◆ **Work required**
Lines outside the range are not wanted. Give again exactly the lines between the line holding "[State.rf, State.wf, h]" and the line holding "theorem run_wb (s", inclusive, from the listing below.

▬▬▬▬▬▬▬▬▬▬

-- ==== Sys2Proof/Laws/State.lean ====
section
/-! SUPPORT. Laws/State.lean: what each update of the state leaves and what it writes: one lemma for every field under every update, and for every keyed table
a read after a write. -/

namespace Sys2Proof.Machine
open Sys2Proof

@[simp] theorem rf_wf_same (s : State) (f : Fld) (v i j : Nat) : (s.wf f v i j).rf f i j = v % 2 ^ f.width := by
  simp [State.rf, State.wf]

theorem rf_wf_ne (s : State) (f g : Fld) (v i j i' j' : Nat) (h : g.key i' j' ≠ f.key i j) :
    (s.wf f v i j).rf g i' j' = s.rf g i' j' := by
  simp [State.rf, State.wf, tabGet_tabSet_ne _ _ _ _ _ h]

/-- A field read after a field written, whichever they are. -/
theorem rf_wf (s : State) (f g : Fld) (v i j i' j' : Nat) :
    (s.wf f v i j).rf g i' j' = if g.key i' j' = f.key i j then v % 2 ^ f.width else s.rf g i' j' := by
  split
  · next h => simp [State.rf, State.wf, h]
  · next h => exact rf_wf_ne s f g v i j i' j' h

/-- A flag written is read. -/
@[simp] theorem rf_wb_same (s : State) (f : Fld) (b : Bool) (i j : Nat) : (s.wb f b i j).rf f i j = b.toNat % 2 ^ f.width := by
  simp [State.wb]

theorem rf_wb (s : State) (f g : Fld) (b : Bool) (i j i' j' : Nat) :
    (s.wb f b i j).rf g i' j' = if g.key i' j' = f.key i j then b.toNat % 2 ^ f.width else s.rf g i' j' := rf_wf ..

@[simp] theorem run_wf (s : State) (f g : Fld) (v i j i' j' : Nat) : (s.wf f v i j).run g i' j' = s.run g i' j' := rfl
@[simp] theorem run_wb (s : State) (f g : Fld) (b : Bool) (i j i' j' : Nat) : (s.wb f b i j).run g i' j' = s.run g i' j' := rfl

@[simp] theorem wf_regs_wf (s : State) (f : Fld) (v i j : Nat) (h : tabWf s.regs = true) : tabWf (s.wf f v i j).regs = true :=
  tabWf_tabSet _ _ _ h

/-! ### A keyed table read after its update -/

@[simp] theorem ch_modCh_same (s : State) (n : Nat) (f) : (s.modCh n f).ch n = f (s.ch n) := by simp [State.ch, State.modCh, tabMod]
theorem ch_modCh_ne (s : State) (n k : Nat) (f) (h : k ≠ n) : (s.modCh n f).ch k = s.ch k := by simp [State.ch, State.modCh, tabMod, tabGet_tabSet_ne _ _ _ _ _ h]
@[simp] theorem hd_modHd_same (s : State) (n : Nat) (f) : (s.modHd n f).hd n = f (s.hd n) := by simp [State.hd, State.modHd, tabMod]
theorem hd_modHd_ne (s : State) (n k : Nat) (f) (h : k ≠ n) : (s.modHd n f).hd k = s.hd k := by simp [State.hd, State.modHd, tabMod, tabGet_tabSet_ne _ _ _ _ _ h]
@[simp] theorem plSt_modPl_same (s : State) (n : Nat) (f) : (s.modPl n f).plSt n = f (s.plSt n) := by simp [State.plSt, State.modPl, tabMod]
theorem plSt_modPl_ne (s : State) (n k : Nat) (f) (h : k ≠ n) : (s.modPl n f).plSt k = s.plSt k := by simp [State.plSt, State.modPl, tabMod, tabGet_tabSet_ne _ _ _ _ _ h]
@[simp] theorem sv_modSv_same (s : State) (n : Nat) (f) : (s.modSv n f).sv n = f (s.sv n) := by simp [State.sv, State.modSv, tabMod]
theorem sv_modSv_ne (s : State) (n k : Nat) (f) (h : k ≠ n) : (s.modSv n f).sv k = s.sv k := by simp [State.sv, State.modSv, tabMod, tabGet_tabSet_ne _ _ _ _ _ h]
@[simp] theorem tr_modTr_same (s : State) (n : Nat) (f) : (s.modTr n f).tr n = f (s.tr n) := by simp [State.tr, State.modTr, tabMod]
theorem tr_modTr_ne (s : State) (n k : Nat) (f) (h : k ≠ n) : (s.modTr n f).tr k = s.tr k := by simp [State.tr, State.modTr, tabMod, tabGet_tabSet_ne _ _ _ _ _ h]
@[simp] theorem ln_modLn_same (s : State) (n : Nat) (f) : (s.modLn n f).ln n = f (s.ln n) := by simp [State.ln, State.modLn, tabMod]
theorem ln_modLn_ne (s : State) (n k : Nat) (f) (h : k ≠ n) : (s.modLn n f).ln k = s.ln k := by simp [State.ln, State.modLn, tabMod, tabGet_tabSet_ne _ _ _ _ _ h]
@[simp] theorem hf_modHf_same (s : State) (n : Nat) (f) : (s.modHf n f).hf n = f (s.hf n) := by simp [State.hf, State.modHf, tabMod]
theorem hf_modHf_ne (s : State) (n k : Nat) (f) (h : k ≠ n) : (s.modHf n f).hf k = s.hf k := by simp [State.hf, State.modHf, tabMod, tabGet_tabSet_ne _ _ _ _ _ h]
@[simp] theorem prt_modPrt_same (s : State) (n : Nat) (f) : (s.modPrt n f).prt n = f (s.prt n) := by simp [State.prt, State.modPrt, tabMod]
theorem prt_modPrt_ne (s : State) (n k : Nat) (f) (h : k ≠ n) : (s.modPrt n f).prt k = s.prt k := by simp [State.prt, State.modPrt, tabMod, tabGet_tabSet_ne _ _ _ _ _ h]
@[simp] theorem sring_modSr_same (s : State) (n : Nat) (f) : (s.modSr n f).sring n = f (s.sring n) := by simp [State.sring, State.modSr, tabMod]
theorem sring_modSr_ne (s : State) (n k : Nat) (f) (h : k ≠ n) : (s.modSr n f).sring k = s.sring k := by simp [State.sring, State.modSr, tabMod, tabGet_tabSet_ne _ _ _ _ _ h]
@[simp] theorem cring_modCr_same (s : State) (n : Nat) (f) : (s.modCr n f).cring n = f (s.cring n) := by simp [State.cring, State.modCr, tabMod]
theorem cring_modCr_ne (s : State) (n k : Nat) (f) (h : k ≠ n) : (s.modCr n f).cring k = s.cring k := by simp [State.cring, State.modCr, tabMod, tabGet_tabSet_ne _ _ _ _ _ h]
@[simp] theorem idr_modIdr_same (s : State) (n : Nat) (f) : (s.modIdr n f).idr n = f (s.idr n) := by simp [State.idr, State.modIdr, tabMod]
theorem idr_modIdr_ne (s : State) (n k : Nat) (f) (h : k ≠ n) : (s.modIdr n f).idr k = s.idr k := by simp [State.idr, State.modIdr, tabMod, tabGet_tabSet_ne _ _ _ _ _ h]
@[simp] theorem lc_modLc_same (s : State) (n : Nat) (f) : (s.modLc n f).lc n = f (s.lc n) := by simp [State.lc, State.modLc, tabMod]
theorem lc_modLc_ne (s : State) (n k : Nat) (f) (h : k ≠ n) : (s.modLc n f).lc k = s.lc k := by simp [State.lc, State.modLc, tabMod, tabGet_tabSet_ne _ _ _ _ _ h]
@[simp] theorem pgc_modPg_same (s : State) (n : Nat) (f) : (s.modPg n f).pgc n = f (s.pgc n) := by simp [State.pgc, State.modPg, tabMod]
theorem pgc_modPg_ne (s : State) (n k : Nat) (f) (h : k ≠ n) : (s.modPg n f).pgc k = s.pgc k := by simp [State.pgc, State.modPg, tabMod, tabGet_tabSet_ne _ _ _ _ _ h]
@[simp] theorem pcv_modPc_same (s : State) (n : Nat) (f) : (s.modPc n f).pcv n = f (s.pcv n) := by simp [State.pcv, State.modPc, tabMod]
theorem pcv_modPc_ne (s : State) (n k : Nat) (f) (h : k ≠ n) : (s.modPc n f).pcv k = s.pcv k := by simp [State.pcv, State.modPc, tabMod, tabGet_tabSet_ne _ _ _ _ _ h]
@[simp] theorem resvOf_modResv_same (s : State) (n : Nat) (f) : (s.modResv n f).resvOf n = f (s.resvOf n) := by simp [State.resvOf, State.modResv, tabMod]
theorem resvOf_modResv_ne (s : State) (n k : Nat) (f) (h : k ≠ n) : (s.modResv n f).resvOf k = s.resvOf k := by simp [State.resvOf, State.modResv, tabMod, tabGet_tabSet_ne _ _ _ _ _ h]
@[simp] theorem pl_modPool_same (s : State) (n : Nat) (f) : (s.modPool n f).pl n = f (s.pl n) := by simp [State.pl, State.modPool, tabMod]
theorem pl_modPool_ne (s : State) (n k : Nat) (f) (h : k ≠ n) : (s.modPool n f).pl k = s.pl k := by simp [State.pl, State.modPool, tabMod, tabGet_tabSet_ne _ _ _ _ _ h]
@[simp] theorem dc_modDc_same (s : State) (n : Nat) (f) : (s.modDc n f).dc n = f (s.dc n) := by simp [State.dc, State.modDc, tabMod]
theorem dc_modDc_ne (s : State) (n k : Nat) (f) (h : k ≠ n) : (s.modDc n f).dc k = s.dc k := by simp [State.dc, State.modDc, tabMod, tabGet_tabSet_ne _ _ _ _ _ h]
@[simp] theorem en_modEn_same (s : State) (n : Nat) (f) : (s.modEn n f).en n = f (s.en n) := by simp [State.en, State.modEn, tabMod]
theorem en_modEn_ne (s : State) (n k : Nat) (f) (h : k ≠ n) : (s.modEn n f).en k = s.en k := by simp [State.en, State.modEn, tabMod, tabGet_tabSet_ne _ _ _ _ _ h]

▬▬▬▬▬▬▬▬▬▬

◆ **Expected answer**
  · next h => simp [State.rf, State.wf, h]
  · next h => exact rf_wf_ne s f g v i j i' j' h

/-- A flag written is read. -/
@[simp] theorem rf_wb_same (s : State) (f : Fld) (b : Bool) (i j : Nat) : (s.wb f b i j).rf f i j = b.toNat % 2 ^ f.width := by
  simp [State.wb]

theorem rf_wb (s : State) (f g : Fld) (b : Bool) (i j i' j' : Nat) :
    (s.wb f b i j).rf g i' j' = if g.key i' j' = f.key i j then b.toNat % 2 ^ f.width else s.rf g i' j' := rf_wf ..

@[simp] theorem run_wf (s : State) (f g : Fld) (v i j i' j' : Nat) : (s.wf f v i j).run g i' j' = s.run g i' j' := rfl
@[simp] theorem run_wb (s : State) (f g : Fld) (b : Bool) (i j i' j' : Nat) : (s.wb f b i j).run g i' j' = s.run g i' j' := rfl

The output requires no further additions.